Ich habs jetzt nicht ausprobiert, aber laut Doku sieht es sehr so aus das .isClosed() keine Exception wirft wenn die Datenbank nicht erreichbar ist. -> "This Method generally can not be called to determine whether a connection to a database is valid or invalid".

Und gelegentlich aus der Datenbank den aktuellen Timestamp rauszuholen ist nun wirklich nicht sonderlich performancelastig.

Edit:

Hmm, obwohl, vielleicht doch. Hast du das so schon laufen lassen?


----------



## Stradi (10. Jul 2006)

ja schon... nur leider hab ich da eigentlich nur zwei zustände zum testen... da der DB Server, auf den ich mich connecten will noch nicht existiert und ich auf dem rechner nicht die rechte hab, um den odbc treiber für die datenbank zu entfernen (was glaub ich dem flötengehen der db sehr nahe käme...) - da muss sich dringend was ändern 

die zwei zustände sind ganz genau:
datenbank ist die ganze laufzeit erreichbar oder
datenbank ist die ganze laufzeit nicht erreichbar

das führt dazu, dass entweder die con nie geschlossen und nie wieder null wird - weil ja DB immer erreichbar
oder eben, dass con nie gesetzt werden kann, weil DB nie erreichbar! woraus folgt, dass der fehler dann eben nicht beim con.isClosed() auftritt...

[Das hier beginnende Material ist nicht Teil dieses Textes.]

/-- The refills of a RET have returned: the entries they brought are checked, and it takes effect or faults (R380). -/
def finishRefill (m : Memory) (c : Chip) (o : Op) : Chip :=
  match (warpAt c o.w).body with
  | none => c
  | some b =>
    let c := modWarp c o.w fun x => { x with wait := .none }
    let got := o.act &&& ~~~(o.poison ||| o.gone)
    let val := fun (t : Fin 32) => o.data[t.val] % 2 ^ 128
    match badDest got (fun t => BitVec.ofNat 64 (val t)) with
    | some (code, tmask, addr) => faultNow c o.w { code := code, addr := addr, tmask := tmask, pc := o.pc } false
    | none =>
      let bad := o.gone ||| o.poison
      match lowest bad with
      | some t =>
        let (sub, addr) := refillFault o t
        faultNow c o.w { code := cCOILF, sub := sub, addr := BitVec.ofNat 64 addr, tmask := bad, pc := o.pc } false
      | none =>
        let c := { c with cur := { w := o.w, pc := b.pc, faultPc := b.pc, next := b.pc + 32, pfx := none } }
        let c := holdIssue c o.w (c.cycle + 4) 1
        returnTo m c b.mask fun t => if lane o.act t then some (val t) else none

/-- EXIT (R316, R317). -/
def execExit (s : State) : Ans := run (control fun _ c =>
    let w := c.cur.w
    if (warpAt c w).kernel then raiseIll c
    else
      let c := issued c 1 (entryMask c)
      let c := holdIssue (modWarp c w fun x => { x with body := none }) w (c.cycle + 4) 14
      endIssue (endIfDone c w)) s

/-! ## Traps (R45, R240, R407, R408) -/

/-- A clause header from bits [37:6] held in TVEC or TEPC, in the region of a program counter (R69). -/
def vecAddr (pc : W64) (v : W32) : W64 := BitVec.ofNat 64 (pc.toNat / 2 ^ 38 * 2 ^ 38 + v.toNat * 64)

/-- TCAUSE of a user trap (R45, R240). -/
def causeOf (code : BitVec 6) (n : Nat) (prio : BitVec 12) : W32 := BitVec.ofNat 32 (code.toNat + n * 64 + prio.toNat * 65536)

/-- TRAP (R240, R407). -/
def execTrap (n : Fin 2048) (s : State) : Ans := run (control fun m c =>
    let w := c.cur.w
    let x := warpAt c w
    let act := entryMask c
    let ret := afterBody c
    let prio := headerPrio m c w ret
    if x.kernel then raiseIll c
    else if n.val < 16 ∧ x.tvec ≠ 0 then
      let dest := vecAddr (curBody c).hdr x.tvec
      let c := modWarp c w fun x => { x with tepc := BitVec.ofNat 32 (ret.toNat / 64), tcause := causeOf cTRAPI n.val prio }
      goWith m c 1 4 act (fun _ => dest) fun _ => some 4095
    else
      let c := issued c 1 act
      let c := kernelTrap c w { code := cTRAPI, tmask := act, pc := c.cur.faultPc } { pc := ret, hdr := ret, prio := prio, mask := act }
      endIssue (holdIssue c w (c.cycle + 16) 14)) s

aber schreibt man con.isClosed() mal einfach ohne try-catch block schreit der compiler, dass hier ne unhandeled exception vom typ SQLException vorhanden ist! und das klingt mir doch schwer danach, dass im falle einer connection die nicht mehr valide ist die SQLException geworfen wird


----------



## RaoulDuke (10. Jul 2006)

Da gibts je erstmal Unterschiede zu beachten:

Wenn du eine Verbindung zu einer DB aufbaust und die dann runterfährst, dann wird auch der Socket geschlossen und das Connection Objekt merkt vermutlich das die Verbindung geschlossen ist. Wenn die Datenbank auf einem anderen Rechner ist und du das Netzwerkkabel rausziehst, dann wird die Verbindung nicht sauber beendet und dein Programm bemerkt das evtl. garnicht bis du versuchst das nächste SQL Statement abzusetzen.

Das con.isClosed() wirft eine Exception, aber wer weiss schon genau in welchem Fall? Vielleicht liefert es auch einfach ein true wenn deine Datenbank nicht mehr da ist und er gemerkt hat das die Verbindung abgebaut wurde?

In der Doku steht was das die Exception bei Kommunikationsfehlern geworfen wird. Das könnte das sein was du willst, aber sicher bin ich da nicht, sonderlich viel steht da nicht dazu. Also entweder bessere Doku suchen oder ausprobieren. Vielleicht komm ich gleich auch mal dazu das auszuprobieren.


----------



## Stradi (10. Jul 2006)

o.k. - sieht so aus als würde das nicht funktionieren, so wie's ich gemacht habe 

hab das jetzt mal zur laufzeit gemacht, dass ich ihm die DB weggezogen hab... und er hat trotzdem immer noch das flag für "db ist vorhanden" auf true gesetzt...

werd jetzt mal feierabend machen, und morgen da drann weiter rumtüfteln  ...

danke auf jeden fall schon mal für die hilfestellung und die gedanken,
stradi


----------



## Stradi (11. Jul 2006)

also ich hab das jetzt fertig!

der thread wir nun nur noch gestartet, wenn die datenbank nicht da ist, und wieder beendet, sobald die datenbank da ist... im thread benötige ich also nur den connect und einen try catch rundherum... wenns klappt ist die datenbank da und der thread wird beendet, wenns nicht klappt ist die datenbank nicht da, der thread macht mal kurz rauchpause und sieht dann wieder nach, ob die DB da ist!

beim start des threads muss ja die datenbank mal nicht da sein... dazu verwende ich die methode
JDBCConnectionHandler.getConnection(url, usr, pwd);
die der erweiterte JDBCAppender für log4j von danko mannhaupt anbietet... da kommt dann die sqlexception zurück, wenn die datenbank nicht da ist... und der thread wird eben gestartet...

läuft recht fein, das ding...

problem gelöst!

lg,
stradi


----------